Stored data

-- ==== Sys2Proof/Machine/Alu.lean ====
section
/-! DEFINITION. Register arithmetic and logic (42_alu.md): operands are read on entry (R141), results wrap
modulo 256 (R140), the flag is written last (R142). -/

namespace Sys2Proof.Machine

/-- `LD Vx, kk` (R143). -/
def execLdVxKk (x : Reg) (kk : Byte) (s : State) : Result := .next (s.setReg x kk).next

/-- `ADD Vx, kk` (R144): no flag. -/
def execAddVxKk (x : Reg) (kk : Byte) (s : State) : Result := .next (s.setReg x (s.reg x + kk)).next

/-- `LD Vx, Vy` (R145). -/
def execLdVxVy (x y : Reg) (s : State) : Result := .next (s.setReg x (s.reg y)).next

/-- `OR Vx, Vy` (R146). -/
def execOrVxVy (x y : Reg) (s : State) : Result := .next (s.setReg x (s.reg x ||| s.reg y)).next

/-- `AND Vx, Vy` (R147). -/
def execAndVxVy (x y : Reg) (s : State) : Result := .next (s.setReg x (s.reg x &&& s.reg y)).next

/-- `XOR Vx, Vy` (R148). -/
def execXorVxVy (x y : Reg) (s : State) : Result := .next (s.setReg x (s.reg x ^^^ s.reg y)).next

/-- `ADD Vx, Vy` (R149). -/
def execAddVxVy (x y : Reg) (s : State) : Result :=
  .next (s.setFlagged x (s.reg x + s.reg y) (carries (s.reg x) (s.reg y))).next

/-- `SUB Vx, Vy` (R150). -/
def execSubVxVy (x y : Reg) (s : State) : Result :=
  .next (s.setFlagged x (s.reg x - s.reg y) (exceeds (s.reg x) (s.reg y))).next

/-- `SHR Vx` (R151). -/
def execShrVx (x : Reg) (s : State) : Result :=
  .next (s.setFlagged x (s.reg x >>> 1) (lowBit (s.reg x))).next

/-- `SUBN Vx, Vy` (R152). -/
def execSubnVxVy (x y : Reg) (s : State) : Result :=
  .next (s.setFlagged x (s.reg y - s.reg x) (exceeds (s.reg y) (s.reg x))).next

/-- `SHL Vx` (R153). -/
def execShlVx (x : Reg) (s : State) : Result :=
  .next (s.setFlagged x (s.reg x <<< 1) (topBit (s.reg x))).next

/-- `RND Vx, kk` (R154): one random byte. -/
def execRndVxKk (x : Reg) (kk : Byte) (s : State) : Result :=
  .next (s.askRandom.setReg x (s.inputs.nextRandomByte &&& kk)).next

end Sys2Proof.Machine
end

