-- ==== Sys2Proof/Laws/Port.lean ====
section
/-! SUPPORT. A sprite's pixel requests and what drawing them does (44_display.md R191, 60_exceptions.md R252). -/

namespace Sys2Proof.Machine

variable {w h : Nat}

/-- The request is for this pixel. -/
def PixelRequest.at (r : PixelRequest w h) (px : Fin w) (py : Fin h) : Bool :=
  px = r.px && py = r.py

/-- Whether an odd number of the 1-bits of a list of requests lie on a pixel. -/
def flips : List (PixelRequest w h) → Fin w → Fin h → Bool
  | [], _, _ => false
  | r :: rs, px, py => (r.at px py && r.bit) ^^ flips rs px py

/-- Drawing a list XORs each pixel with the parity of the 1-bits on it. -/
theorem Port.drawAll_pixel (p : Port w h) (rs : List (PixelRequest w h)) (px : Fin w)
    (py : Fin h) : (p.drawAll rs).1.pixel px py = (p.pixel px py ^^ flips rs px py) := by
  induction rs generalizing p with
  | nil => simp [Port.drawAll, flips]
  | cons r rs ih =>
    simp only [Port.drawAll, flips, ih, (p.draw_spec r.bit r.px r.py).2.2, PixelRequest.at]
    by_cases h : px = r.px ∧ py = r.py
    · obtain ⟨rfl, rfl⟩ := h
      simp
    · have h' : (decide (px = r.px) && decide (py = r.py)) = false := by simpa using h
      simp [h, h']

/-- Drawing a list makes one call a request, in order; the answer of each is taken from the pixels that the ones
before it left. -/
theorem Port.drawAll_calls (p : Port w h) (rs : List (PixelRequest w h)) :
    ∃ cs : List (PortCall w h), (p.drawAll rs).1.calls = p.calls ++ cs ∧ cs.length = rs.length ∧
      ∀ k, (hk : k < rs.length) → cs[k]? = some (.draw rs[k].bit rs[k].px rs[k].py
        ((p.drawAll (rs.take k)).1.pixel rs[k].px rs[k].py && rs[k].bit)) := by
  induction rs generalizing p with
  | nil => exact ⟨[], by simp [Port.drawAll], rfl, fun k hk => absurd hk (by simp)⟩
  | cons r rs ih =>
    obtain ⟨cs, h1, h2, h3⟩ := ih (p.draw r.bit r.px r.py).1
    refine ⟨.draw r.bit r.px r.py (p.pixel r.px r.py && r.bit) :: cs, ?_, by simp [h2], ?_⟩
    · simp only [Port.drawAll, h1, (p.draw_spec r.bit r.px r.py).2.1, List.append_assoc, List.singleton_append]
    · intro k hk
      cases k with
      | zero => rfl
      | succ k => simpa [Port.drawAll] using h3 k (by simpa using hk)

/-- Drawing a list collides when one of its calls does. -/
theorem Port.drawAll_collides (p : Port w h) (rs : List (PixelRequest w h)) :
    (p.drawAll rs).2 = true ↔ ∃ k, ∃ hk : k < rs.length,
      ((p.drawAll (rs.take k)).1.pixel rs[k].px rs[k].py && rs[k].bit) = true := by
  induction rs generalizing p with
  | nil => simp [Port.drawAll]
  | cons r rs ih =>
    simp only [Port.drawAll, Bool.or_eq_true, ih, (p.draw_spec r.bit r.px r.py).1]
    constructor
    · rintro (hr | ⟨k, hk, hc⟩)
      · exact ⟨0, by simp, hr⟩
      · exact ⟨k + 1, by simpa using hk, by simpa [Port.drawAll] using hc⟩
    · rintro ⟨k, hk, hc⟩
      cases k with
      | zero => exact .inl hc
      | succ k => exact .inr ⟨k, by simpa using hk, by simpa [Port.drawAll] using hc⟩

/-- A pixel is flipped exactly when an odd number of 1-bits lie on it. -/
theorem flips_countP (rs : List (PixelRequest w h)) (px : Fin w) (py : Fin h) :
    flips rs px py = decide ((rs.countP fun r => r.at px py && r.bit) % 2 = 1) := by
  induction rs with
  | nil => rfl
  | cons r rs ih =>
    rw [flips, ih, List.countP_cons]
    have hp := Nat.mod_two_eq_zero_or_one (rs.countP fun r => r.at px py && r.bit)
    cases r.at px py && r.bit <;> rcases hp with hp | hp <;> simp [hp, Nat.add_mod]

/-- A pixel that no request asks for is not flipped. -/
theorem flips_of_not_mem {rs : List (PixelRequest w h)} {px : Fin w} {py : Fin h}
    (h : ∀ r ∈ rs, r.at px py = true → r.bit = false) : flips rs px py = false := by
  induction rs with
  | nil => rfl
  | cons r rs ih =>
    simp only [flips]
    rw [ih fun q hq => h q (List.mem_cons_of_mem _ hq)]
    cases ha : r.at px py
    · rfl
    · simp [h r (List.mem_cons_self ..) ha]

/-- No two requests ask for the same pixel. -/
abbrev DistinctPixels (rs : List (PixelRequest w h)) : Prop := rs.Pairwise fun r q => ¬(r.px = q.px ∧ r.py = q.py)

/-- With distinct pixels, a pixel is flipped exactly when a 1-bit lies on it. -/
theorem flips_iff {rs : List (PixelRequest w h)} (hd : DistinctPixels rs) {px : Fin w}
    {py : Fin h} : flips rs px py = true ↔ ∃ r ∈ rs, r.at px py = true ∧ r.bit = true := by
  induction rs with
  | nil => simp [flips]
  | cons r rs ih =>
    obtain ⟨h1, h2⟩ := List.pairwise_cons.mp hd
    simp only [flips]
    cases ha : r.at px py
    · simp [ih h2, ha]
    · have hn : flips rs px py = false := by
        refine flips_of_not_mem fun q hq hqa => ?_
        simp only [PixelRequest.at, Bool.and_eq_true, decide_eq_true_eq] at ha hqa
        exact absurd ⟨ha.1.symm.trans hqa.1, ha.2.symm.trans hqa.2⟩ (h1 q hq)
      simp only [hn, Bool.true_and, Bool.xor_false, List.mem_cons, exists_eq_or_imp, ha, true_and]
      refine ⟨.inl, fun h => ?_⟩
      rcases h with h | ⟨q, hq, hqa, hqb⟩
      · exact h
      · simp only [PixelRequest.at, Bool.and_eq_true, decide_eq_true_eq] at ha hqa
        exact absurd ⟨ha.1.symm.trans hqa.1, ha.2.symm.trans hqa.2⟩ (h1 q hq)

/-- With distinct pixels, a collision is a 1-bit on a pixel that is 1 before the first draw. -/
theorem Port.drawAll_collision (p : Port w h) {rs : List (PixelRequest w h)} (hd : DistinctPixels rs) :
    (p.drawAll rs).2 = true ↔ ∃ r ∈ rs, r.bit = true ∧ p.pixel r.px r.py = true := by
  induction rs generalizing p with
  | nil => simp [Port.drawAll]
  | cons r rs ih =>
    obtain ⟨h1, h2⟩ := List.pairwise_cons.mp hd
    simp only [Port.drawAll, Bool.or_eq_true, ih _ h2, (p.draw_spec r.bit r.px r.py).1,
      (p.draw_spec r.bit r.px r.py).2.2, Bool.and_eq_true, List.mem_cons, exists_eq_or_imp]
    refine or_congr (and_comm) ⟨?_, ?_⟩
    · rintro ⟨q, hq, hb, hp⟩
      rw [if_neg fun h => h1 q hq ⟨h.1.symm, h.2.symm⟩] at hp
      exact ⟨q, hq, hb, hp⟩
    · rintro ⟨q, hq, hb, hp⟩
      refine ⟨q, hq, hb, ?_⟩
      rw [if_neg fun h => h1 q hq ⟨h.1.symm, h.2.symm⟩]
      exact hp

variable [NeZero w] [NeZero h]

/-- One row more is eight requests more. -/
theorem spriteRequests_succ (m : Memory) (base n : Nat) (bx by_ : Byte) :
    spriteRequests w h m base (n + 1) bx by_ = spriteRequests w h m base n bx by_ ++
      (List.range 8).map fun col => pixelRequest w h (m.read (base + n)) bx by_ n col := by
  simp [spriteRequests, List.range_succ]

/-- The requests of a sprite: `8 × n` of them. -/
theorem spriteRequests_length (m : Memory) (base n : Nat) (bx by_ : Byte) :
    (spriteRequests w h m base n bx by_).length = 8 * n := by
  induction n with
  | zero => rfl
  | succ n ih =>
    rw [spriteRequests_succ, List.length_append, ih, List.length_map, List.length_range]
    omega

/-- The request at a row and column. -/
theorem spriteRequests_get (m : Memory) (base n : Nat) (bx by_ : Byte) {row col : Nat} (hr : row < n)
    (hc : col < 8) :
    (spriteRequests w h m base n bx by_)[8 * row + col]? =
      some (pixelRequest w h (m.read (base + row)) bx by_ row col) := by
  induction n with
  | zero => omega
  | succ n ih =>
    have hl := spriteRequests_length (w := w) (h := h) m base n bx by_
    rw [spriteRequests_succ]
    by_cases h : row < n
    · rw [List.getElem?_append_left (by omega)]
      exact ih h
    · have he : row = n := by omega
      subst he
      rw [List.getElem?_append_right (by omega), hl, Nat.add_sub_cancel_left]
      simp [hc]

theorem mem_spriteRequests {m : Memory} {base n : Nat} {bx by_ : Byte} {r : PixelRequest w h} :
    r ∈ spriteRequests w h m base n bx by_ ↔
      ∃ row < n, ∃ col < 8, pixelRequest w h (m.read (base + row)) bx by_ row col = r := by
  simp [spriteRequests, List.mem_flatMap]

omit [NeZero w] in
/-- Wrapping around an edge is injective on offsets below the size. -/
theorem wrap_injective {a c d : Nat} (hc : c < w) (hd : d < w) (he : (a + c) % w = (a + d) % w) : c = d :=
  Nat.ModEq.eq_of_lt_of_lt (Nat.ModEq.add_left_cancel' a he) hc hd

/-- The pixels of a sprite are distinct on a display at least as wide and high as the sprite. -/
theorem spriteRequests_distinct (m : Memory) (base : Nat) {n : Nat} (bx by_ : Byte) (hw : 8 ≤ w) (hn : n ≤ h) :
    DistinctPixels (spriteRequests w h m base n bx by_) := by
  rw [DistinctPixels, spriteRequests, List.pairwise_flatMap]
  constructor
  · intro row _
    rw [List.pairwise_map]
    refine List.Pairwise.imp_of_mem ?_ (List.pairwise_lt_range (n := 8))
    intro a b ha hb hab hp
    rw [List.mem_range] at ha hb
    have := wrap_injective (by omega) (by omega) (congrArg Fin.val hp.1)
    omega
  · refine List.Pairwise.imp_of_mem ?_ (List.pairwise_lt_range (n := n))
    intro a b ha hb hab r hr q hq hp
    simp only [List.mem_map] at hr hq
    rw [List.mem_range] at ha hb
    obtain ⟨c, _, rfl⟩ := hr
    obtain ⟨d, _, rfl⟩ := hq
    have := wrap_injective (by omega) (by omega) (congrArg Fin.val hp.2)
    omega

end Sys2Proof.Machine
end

---

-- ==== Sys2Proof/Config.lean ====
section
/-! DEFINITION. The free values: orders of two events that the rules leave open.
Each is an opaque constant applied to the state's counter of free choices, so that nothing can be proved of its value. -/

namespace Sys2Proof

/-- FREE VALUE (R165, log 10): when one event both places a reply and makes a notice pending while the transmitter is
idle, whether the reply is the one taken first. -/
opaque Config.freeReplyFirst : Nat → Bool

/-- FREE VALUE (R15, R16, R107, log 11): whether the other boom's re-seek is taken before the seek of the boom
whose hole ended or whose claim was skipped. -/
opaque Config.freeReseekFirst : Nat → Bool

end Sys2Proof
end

---

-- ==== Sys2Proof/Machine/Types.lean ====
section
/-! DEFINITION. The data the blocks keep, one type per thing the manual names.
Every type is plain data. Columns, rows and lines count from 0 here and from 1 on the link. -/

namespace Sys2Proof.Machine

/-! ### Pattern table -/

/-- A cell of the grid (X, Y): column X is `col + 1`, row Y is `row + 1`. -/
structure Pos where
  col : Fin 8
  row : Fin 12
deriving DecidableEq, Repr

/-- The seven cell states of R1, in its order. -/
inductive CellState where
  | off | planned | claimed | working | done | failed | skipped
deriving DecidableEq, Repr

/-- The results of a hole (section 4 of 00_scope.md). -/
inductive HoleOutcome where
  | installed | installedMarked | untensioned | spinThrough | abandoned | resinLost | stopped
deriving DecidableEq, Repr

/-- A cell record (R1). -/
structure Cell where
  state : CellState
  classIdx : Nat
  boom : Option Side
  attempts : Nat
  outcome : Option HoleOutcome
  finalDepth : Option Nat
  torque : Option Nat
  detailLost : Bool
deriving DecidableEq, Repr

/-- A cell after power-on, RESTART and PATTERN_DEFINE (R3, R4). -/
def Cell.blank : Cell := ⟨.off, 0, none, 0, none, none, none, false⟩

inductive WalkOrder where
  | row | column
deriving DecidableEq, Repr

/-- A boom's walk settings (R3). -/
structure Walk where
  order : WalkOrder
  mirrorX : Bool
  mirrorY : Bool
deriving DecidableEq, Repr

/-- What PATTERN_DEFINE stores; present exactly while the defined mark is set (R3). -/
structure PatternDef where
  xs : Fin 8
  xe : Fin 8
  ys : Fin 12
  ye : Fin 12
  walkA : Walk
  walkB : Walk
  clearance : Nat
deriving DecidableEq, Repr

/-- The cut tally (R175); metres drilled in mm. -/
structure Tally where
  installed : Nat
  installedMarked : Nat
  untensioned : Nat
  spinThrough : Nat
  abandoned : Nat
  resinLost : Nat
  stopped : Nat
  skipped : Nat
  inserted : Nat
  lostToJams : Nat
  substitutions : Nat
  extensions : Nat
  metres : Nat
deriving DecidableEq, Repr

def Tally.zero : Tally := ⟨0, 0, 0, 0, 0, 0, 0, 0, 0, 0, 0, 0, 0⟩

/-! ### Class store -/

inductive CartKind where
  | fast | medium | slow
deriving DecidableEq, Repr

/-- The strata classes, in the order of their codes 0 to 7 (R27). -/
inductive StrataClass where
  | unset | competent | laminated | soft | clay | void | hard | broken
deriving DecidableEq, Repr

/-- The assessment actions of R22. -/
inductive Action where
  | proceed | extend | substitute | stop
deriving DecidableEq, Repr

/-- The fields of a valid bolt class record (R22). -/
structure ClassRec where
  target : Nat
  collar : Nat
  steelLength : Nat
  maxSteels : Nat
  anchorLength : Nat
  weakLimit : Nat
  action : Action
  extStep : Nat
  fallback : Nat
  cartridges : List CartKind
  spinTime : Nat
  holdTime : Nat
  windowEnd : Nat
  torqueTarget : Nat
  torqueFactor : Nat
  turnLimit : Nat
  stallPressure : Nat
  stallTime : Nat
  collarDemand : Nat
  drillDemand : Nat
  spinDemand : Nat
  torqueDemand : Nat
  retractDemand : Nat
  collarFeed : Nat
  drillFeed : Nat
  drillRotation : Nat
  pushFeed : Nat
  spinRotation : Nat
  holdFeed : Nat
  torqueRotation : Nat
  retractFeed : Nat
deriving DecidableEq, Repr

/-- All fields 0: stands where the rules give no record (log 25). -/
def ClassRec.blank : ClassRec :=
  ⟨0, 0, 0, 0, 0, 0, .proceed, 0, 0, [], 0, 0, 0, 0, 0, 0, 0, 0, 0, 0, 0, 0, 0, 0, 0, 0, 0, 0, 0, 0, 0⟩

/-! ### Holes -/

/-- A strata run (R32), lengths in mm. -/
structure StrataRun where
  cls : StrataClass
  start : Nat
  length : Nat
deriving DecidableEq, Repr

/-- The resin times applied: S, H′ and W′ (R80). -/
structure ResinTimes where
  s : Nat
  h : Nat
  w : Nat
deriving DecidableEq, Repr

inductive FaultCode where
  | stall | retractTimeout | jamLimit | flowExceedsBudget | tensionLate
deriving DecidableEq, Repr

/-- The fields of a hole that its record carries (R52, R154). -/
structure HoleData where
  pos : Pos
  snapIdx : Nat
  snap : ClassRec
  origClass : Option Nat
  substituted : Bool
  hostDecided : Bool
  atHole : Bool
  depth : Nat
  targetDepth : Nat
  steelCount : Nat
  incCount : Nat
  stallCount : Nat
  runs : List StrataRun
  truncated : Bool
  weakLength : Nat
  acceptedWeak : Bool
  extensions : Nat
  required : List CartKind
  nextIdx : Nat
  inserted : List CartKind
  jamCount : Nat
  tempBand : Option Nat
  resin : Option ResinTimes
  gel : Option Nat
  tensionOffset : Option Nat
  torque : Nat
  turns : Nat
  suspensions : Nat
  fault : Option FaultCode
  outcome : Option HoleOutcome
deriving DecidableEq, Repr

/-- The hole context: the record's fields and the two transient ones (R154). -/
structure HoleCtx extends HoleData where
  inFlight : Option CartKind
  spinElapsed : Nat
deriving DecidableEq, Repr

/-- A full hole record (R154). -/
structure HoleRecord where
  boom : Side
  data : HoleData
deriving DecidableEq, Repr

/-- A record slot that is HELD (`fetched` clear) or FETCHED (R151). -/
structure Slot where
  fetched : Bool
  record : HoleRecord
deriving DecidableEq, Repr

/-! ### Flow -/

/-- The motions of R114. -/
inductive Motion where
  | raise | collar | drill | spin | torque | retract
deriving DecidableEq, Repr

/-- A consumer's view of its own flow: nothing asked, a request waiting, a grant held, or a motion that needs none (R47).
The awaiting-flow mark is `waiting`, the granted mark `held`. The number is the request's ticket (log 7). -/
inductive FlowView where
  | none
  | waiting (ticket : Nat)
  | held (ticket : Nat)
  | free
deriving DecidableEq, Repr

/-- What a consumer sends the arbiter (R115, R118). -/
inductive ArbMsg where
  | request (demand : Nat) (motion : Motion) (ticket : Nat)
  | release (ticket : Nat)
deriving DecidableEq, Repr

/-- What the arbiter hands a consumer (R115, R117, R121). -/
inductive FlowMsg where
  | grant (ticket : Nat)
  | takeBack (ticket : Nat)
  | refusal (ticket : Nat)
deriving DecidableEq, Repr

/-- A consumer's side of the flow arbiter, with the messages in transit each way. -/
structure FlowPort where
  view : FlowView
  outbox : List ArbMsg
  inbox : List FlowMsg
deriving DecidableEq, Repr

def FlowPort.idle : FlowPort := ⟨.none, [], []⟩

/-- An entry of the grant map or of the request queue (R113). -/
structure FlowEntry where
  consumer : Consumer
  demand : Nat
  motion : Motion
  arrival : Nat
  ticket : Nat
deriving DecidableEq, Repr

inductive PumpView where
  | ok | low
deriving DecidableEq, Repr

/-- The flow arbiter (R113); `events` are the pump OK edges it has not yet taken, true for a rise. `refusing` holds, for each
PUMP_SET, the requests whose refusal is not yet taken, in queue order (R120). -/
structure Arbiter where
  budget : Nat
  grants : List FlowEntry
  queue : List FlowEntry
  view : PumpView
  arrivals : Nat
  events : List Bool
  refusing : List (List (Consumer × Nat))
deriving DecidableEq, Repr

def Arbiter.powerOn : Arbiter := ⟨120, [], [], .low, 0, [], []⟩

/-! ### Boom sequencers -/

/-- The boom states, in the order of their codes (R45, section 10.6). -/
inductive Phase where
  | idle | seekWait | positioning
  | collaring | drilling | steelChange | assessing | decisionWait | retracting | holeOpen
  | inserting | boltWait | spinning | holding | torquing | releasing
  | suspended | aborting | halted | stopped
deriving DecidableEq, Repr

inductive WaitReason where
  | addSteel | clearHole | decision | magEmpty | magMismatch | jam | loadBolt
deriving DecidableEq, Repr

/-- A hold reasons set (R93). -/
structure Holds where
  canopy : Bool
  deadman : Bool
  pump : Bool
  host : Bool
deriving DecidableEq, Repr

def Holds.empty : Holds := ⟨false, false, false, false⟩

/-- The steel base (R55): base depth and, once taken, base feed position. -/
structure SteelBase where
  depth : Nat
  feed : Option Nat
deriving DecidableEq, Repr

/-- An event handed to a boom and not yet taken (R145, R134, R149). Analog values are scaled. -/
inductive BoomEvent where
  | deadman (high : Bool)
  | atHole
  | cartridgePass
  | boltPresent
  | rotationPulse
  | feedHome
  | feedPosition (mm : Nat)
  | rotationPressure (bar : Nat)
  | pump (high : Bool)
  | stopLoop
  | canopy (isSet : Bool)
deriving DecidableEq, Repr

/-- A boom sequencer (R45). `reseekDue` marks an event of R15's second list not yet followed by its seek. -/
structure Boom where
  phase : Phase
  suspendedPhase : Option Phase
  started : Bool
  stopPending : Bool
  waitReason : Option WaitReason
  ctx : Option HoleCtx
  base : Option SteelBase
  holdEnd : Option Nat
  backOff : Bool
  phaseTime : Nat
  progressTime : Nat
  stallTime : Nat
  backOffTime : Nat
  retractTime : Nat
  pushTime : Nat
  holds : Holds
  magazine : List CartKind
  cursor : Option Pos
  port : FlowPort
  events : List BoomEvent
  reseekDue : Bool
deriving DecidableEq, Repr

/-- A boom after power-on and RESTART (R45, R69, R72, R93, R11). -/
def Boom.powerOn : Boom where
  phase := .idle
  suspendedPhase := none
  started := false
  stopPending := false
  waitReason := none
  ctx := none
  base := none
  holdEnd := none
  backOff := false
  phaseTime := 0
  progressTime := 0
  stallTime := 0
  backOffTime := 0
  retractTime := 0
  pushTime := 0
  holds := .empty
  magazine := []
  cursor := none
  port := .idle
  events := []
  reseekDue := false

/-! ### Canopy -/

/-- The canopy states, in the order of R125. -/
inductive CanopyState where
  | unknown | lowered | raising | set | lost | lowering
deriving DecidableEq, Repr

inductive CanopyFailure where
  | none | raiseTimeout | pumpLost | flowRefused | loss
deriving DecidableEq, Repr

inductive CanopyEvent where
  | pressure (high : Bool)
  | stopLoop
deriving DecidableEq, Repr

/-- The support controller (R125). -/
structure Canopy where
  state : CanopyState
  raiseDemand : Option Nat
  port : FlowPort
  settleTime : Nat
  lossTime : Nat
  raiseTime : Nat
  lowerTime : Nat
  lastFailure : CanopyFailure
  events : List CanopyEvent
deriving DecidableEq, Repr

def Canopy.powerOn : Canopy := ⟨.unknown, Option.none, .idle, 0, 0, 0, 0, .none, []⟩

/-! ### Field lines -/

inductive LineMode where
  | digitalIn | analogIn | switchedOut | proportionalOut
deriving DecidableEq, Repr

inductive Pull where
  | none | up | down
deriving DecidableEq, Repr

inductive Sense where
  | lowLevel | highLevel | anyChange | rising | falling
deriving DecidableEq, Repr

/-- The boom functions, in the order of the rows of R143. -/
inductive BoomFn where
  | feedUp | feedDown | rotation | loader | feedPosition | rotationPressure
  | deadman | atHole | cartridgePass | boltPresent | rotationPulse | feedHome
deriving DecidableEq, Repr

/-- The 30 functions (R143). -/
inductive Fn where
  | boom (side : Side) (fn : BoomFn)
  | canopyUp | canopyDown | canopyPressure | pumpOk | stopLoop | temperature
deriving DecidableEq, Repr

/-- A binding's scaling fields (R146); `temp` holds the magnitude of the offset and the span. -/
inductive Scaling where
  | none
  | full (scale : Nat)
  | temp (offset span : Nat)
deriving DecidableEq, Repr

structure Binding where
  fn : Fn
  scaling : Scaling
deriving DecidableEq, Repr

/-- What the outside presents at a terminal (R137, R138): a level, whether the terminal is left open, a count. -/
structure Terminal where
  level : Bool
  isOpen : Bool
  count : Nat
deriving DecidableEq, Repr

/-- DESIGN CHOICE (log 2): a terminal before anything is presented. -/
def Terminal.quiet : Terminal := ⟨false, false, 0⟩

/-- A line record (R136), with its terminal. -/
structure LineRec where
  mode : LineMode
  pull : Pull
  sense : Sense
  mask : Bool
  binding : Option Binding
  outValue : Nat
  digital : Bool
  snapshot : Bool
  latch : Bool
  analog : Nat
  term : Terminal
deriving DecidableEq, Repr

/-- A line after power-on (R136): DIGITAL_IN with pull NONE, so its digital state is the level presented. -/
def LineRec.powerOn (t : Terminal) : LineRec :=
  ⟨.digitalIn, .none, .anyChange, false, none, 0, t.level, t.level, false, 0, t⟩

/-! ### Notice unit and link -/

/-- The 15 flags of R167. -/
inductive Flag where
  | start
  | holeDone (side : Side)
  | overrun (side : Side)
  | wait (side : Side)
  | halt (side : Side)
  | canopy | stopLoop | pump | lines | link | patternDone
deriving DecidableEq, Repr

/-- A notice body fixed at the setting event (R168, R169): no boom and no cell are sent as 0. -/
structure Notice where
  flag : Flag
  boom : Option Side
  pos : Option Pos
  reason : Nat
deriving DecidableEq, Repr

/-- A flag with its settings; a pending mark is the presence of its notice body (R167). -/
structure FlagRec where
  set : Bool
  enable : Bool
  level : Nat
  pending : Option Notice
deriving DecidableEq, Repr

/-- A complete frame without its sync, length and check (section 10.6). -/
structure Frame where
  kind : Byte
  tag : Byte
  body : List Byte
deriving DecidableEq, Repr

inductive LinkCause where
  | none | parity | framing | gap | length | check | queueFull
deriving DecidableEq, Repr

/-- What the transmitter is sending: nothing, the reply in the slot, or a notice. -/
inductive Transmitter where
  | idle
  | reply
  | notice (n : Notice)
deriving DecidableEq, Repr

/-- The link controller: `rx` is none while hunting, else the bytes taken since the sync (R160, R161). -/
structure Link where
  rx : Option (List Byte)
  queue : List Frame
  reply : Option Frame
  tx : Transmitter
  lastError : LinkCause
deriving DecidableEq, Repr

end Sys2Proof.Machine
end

_Brief_
Whenever a line of the data includes "lean", copy that line.

_Answer area_
-- ==== Sys2Proof/Machine/Alu.lean ====
-- ==== Sys2Proof/Laws/Port.lean ====
-- ==== Sys2Proof/Config.lean ====
-- ==== Sys2Proof/Machine/Types.lean ====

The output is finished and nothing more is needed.